PROVIDED RECORDS ::
- - -
-- ==== Sys2Proof/Laws/Commands.lean ====
section
/-! SUPPORT. What the consumption of a command and the removal of cache entries do, said once. -/

namespace Sys2Proof.Laws

open Sys2Proof.Machine Sys2Proof.Safety

theorem command_legal (s : State) (eff : State → State) : command s false eff = .next (eff s).consume := rfl

theorem command_ill (s : State) (eff : State → State) : command s true eff = .next (takeCmdError s .ill) := rfl

/-- Consumption changes RD of the queue and sends an event at most. -/
theorem consume_eq (s : State) : s.consume = s.advanced ∨ s.consume = s.advanced.send .sev := by
  unfold State.consume State.advanced
  cases s.queueRegs s.cur with
  | none => exact .inl rfl
  | some r =>
    dsimp only
    split
    · exact .inr rfl
    · exact .inl rfl

@[simp] theorem consume_mem (s : State) : s.consume.mem = s.mem := by
  unfold State.consume
  cases s.queueRegs s.cur <;> dsimp only
  split <;> simp

@[simp] theorem consume_caches (s : State) : s.consume.caches = s.caches := by
  unfold State.consume
  cases s.queueRegs s.cur <;> dsimp only
  split <;> simp

@[simp] theorem consume_stalls (s : State) : s.consume.stalls = s.stalls := by
  unfold State.consume
  cases s.queueRegs s.cur <;> dsimp only
  split <;> simp

/-- A command that changes nothing but caches and the count of free values, consumed. -/
theorem onlyCaches_consume (s : State) (k : Caches) (n : Nat) : OnlyCaches s ({ s with caches := k, free := n }.consume) := by
  have hq : ({ s with caches := k, free := n } : State).queueRegs s.cur = s.queueRegs s.cur := by
    cases s.cur with
    | main i => cases i <;> rfl
    | ecmdq i m => cases i <;> rfl
    | dcmdq i m => cases i <;> rfl
  have hl (b : BitVec 64) : cmdqLog2 ({ s with caches := k, free := n } : State) b = cmdqLog2 s b := rfl
  have hs (q : QueueId) (f : BitVec 32 → BitVec 32) :
      ({ s with caches := k, free := n } : State).setCons q f = { s.setCons q f with caches := k, free := n } := by
    cases q with
    | main i => cases i <;> rfl
    | ecmdq i m => cases i <;> rfl
    | dcmdq i m => cases i <;> rfl
  have hc : ({ s with caches := k, free := n } : State).consume = { s.consume with caches := k, free := n } := by
    unfold State.consume
    rw [hq]
    cases s.queueRegs s.cur with
    | none => rfl
    | some r =>
      dsimp only
      rw [hl, hs]
      split <;> rfl
  rw [hc]
  rcases consume_eq s with e | e
  all_goals
    refine ⟨?_, ?_, ?_, rfl⟩
    · rw [e]; constructor <;> simp
    · intro pas a; simp [State.byteAt]
    · rw [e]; unfold State.advanced; split <;> constructor <;> simp

/-! ## Removal of TLB entries -/

/-- A consumed removal of TLB entries: the entries are gone, and nothing else changes. -/
theorem dropTlb_consumed (s : State) (n : Nat) (must : Prop) (p : TlbEntry → Bool) :
    OnlyCaches s (dropTlb { s with free := n } p).consume ∧ TlbInvalidated s (dropTlb { s with free := n } p).consume must fun e => p e = true := by
  refine ⟨onlyCaches_consume s _ n, ?_, ?_, ?_, ?_⟩
  all_goals simp [dropTlb]
  all_goals intros; simp_all

/-- A command that removes nothing, consumed. -/
theorem nothing_consumed (s : State) (n : Nat) (scope : TlbEntry → Prop) :
    OnlyCaches s ({ s with free := n } : State).consume ∧ TlbInvalidated s ({ s with free := n } : State).consume False scope := by
  refine ⟨onlyCaches_consume s s.caches n, ?_, ?_, ?_, ?_⟩
  all_goals simp
  all_goals intros; simp_all

theorem tlbInvalidated_congr {s t : State} {a b : Prop} {p q : TlbEntry → Prop} (h : TlbInvalidated s t a p) (hb : b → a)
    (he : ∀ e, p e ↔ q e) : TlbInvalidated s t b q := by
  have : p = q := funext fun e => propext (he e)
  subst this
  exact ⟨h.old, fun m => h.gone (hb m), h.kept, h.others⟩

/-- A consumed removal by address, its range perhaps misaligned. -/
theorem dropTlbRange_consumed (s : State) (n : Nat) (rg : TlbiRange) (leaf : Bool) (addr : DWord) (p : TlbEntry → Bool) :
    OnlyCaches s (dropTlbRange { s with free := n } rg leaf addr p).consume ∧
      TlbInvalidated s (dropTlbRange { s with free := n } rg leaf addr p).consume (RangeDefined s.ids rg addr)
        fun e => (p e && addrMatches s.ids rg leaf addr e) = true := by
  unfold dropTlbRange
  dsimp only
  split
  · rename_i h
    have hf : ¬RangeDefined s.ids rg addr := by
      simp only [Bool.and_eq_true, Bool.not_eq_true'] at h
      intro k
      rw [k h.1] at h
      exact Bool.noConfusion h.2
    split
    · exact ⟨(nothing_consumed s n fun _ => True).1, tlbInvalidated_congr (nothing_consumed s n _).2 hf fun _ => Iff.rfl⟩
    · cases hb : (Config.freeValue n).getLsbD 0
      all_goals simp only [State.takeFree, hb, if_true, if_false, Bool.false_eq_true]
      · exact ⟨(nothing_consumed s (n + 1) fun _ => True).1, tlbInvalidated_congr (nothing_consumed s (n + 1) _).2 hf fun _ => Iff.rfl⟩
      · exact ⟨(dropTlb_consumed s (n + 1) False _).1,
          tlbInvalidated_congr (dropTlb_consumed s (n + 1) False _).2 hf fun _ => Iff.rfl⟩
  · exact dropTlb_consumed s n _ _

end Sys2Proof.Laws
end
- - -
YOUR GOAL :: A complete, exact transcription of the data above is required.

FINISHED EXERCISE ::
-- ==== Sys2Proof/Laws/Commands.lean ====
section
/-! SUPPORT. What the consumption of a command and the removal of cache entries do, said once. -/

namespace Sys2Proof.Laws

open Sys2Proof.Machine Sys2Proof.Safety

theorem command_legal (s : State) (eff : State → State) : command s false eff = .next (eff s).consume := rfl

theorem command_ill (s : State) (eff : State → State) : command s true eff = .next (takeCmdError s .ill) := rfl

/-- Consumption changes RD of the queue and sends an event at most. -/
theorem consume_eq (s : State) : s.consume = s.advanced ∨ s.consume = s.advanced.send .sev := by
  unfold State.consume State.advanced
  cases s.queueRegs s.cur with
  | none => exact .inl rfl
  | some r =>
    dsimp only
    split
    · exact .inr rfl
    · exact .inl rfl

@[simp] theorem consume_mem (s : State) : s.consume.mem = s.mem := by
  unfold State.consume
  cases s.queueRegs s.cur <;> dsimp only
  split <;> simp

@[simp] theorem consume_caches (s : State) : s.consume.caches = s.caches := by
  unfold State.consume
  cases s.queueRegs s.cur <;> dsimp only
  split <;> simp

@[simp] theorem consume_stalls (s : State) : s.consume.stalls = s.stalls := by
  unfold State.consume
  cases s.queueRegs s.cur <;> dsimp only
  split <;> simp

/-- A command that changes nothing but caches and the count of free values, consumed. -/
theorem onlyCaches_consume (s : State) (k : Caches) (n : Nat) : OnlyCaches s ({ s with caches := k, free := n }.consume) := by
  have hq : ({ s with caches := k, free := n } : State).queueRegs s.cur = s.queueRegs s.cur := by
    cases s.cur with
    | main i => cases i <;> rfl
    | ecmdq i m => cases i <;> rfl
    | dcmdq i m => cases i <;> rfl
  have hl (b : BitVec 64) : cmdqLog2 ({ s with caches := k, free := n } : State) b = cmdqLog2 s b := rfl
  have hs (q : QueueId) (f : BitVec 32 → BitVec 32) :
      ({ s with caches := k, free := n } : State).setCons q f = { s.setCons q f with caches := k, free := n } := by
    cases q with
    | main i => cases i <;> rfl
    | ecmdq i m => cases i <;> rfl
    | dcmdq i m => cases i <;> rfl
  have hc : ({ s with caches := k, free := n } : State).consume = { s.consume with caches := k, free := n } := by
    unfold State.consume
    rw [hq]
    cases s.queueRegs s.cur with
    | none => rfl
    | some r =>
      dsimp only
      rw [hl, hs]
      split <;> rfl
  rw [hc]
  rcases consume_eq s with e | e
  all_goals
    refine ⟨?_, ?_, ?_, rfl⟩
    · rw [e]; constructor <;> simp
    · intro pas a; simp [State.byteAt]
    · rw [e]; unfold State.advanced; split <;> constructor <;> simp

/-! ## Removal of TLB entries -/

/-- A consumed removal of TLB entries: the entries are gone, and nothing else changes. -/
theorem dropTlb_consumed (s : State) (n : Nat) (must : Prop) (p : TlbEntry → Bool) :
    OnlyCaches s (dropTlb { s with free := n } p).consume ∧ TlbInvalidated s (dropTlb { s with free := n } p).consume must fun e => p e = true := by
  refine ⟨onlyCaches_consume s _ n, ?_, ?_, ?_, ?_⟩
  all_goals simp [dropTlb]
  all_goals intros; simp_all

/-- A command that removes nothing, consumed. -/
theorem nothing_consumed (s : State) (n : Nat) (scope : TlbEntry → Prop) :
    OnlyCaches s ({ s with free := n } : State).consume ∧ TlbInvalidated s ({ s with free := n } : State).consume False scope := by
  refine ⟨onlyCaches_consume s s.caches n, ?_, ?_, ?_, ?_⟩
  all_goals simp
  all_goals intros; simp_all

theorem tlbInvalidated_congr {s t : State} {a b : Prop} {p q : TlbEntry → Prop} (h : TlbInvalidated s t a p) (hb : b → a)
    (he : ∀ e, p e ↔ q e) : TlbInvalidated s t b q := by
  have : p = q := funext fun e => propext (he e)
  subst this
  exact ⟨h.old, fun m => h.gone (hb m), h.kept, h.others⟩

/-- A consumed removal by address, its range perhaps misaligned. -/
theorem dropTlbRange_consumed (s : State) (n : Nat) (rg : TlbiRange) (leaf : Bool) (addr : DWord) (p : TlbEntry → Bool) :
    OnlyCaches s (dropTlbRange { s with free := n } rg leaf addr p).consume ∧
      TlbInvalidated s (dropTlbRange { s with free := n } rg leaf addr p).consume (RangeDefined s.ids rg addr)
        fun e => (p e && addrMatches s.ids rg leaf addr e) = true := by
  unfold dropTlbRange
  dsimp only
  split
  · rename_i h
    have hf : ¬RangeDefined s.ids rg addr := by
      simp only [Bool.and_eq_true, Bool.not_eq_true'] at h
      intro k
      rw [k h.1] at h
      exact Bool.noConfusion h.2
    split
    · exact ⟨(nothing_consumed s n fun _ => True).1, tlbInvalidated_congr (nothing_consumed s n _).2 hf fun _ => Iff.rfl⟩
    · cases hb : (Config.freeValue n).getLsbD 0
      all_goals simp only [State.takeFree, hb, if_true, if_false, Bool.false_eq_true]
      · exact ⟨(nothing_consumed s (n + 1) fun _ => True).1, tlbInvalidated_congr (nothing_consumed s (n + 1) _).2 hf fun _ => Iff.rfl⟩
      · exact ⟨(dropTlb_consumed s (n + 1) False _).1,
          tlbInvalidated_congr (dropTlb_consumed s (n + 1) False _).2 hf fun _ => Iff.rfl⟩
  · exact dropTlb_consumed s n _ _

end Sys2Proof.Laws
end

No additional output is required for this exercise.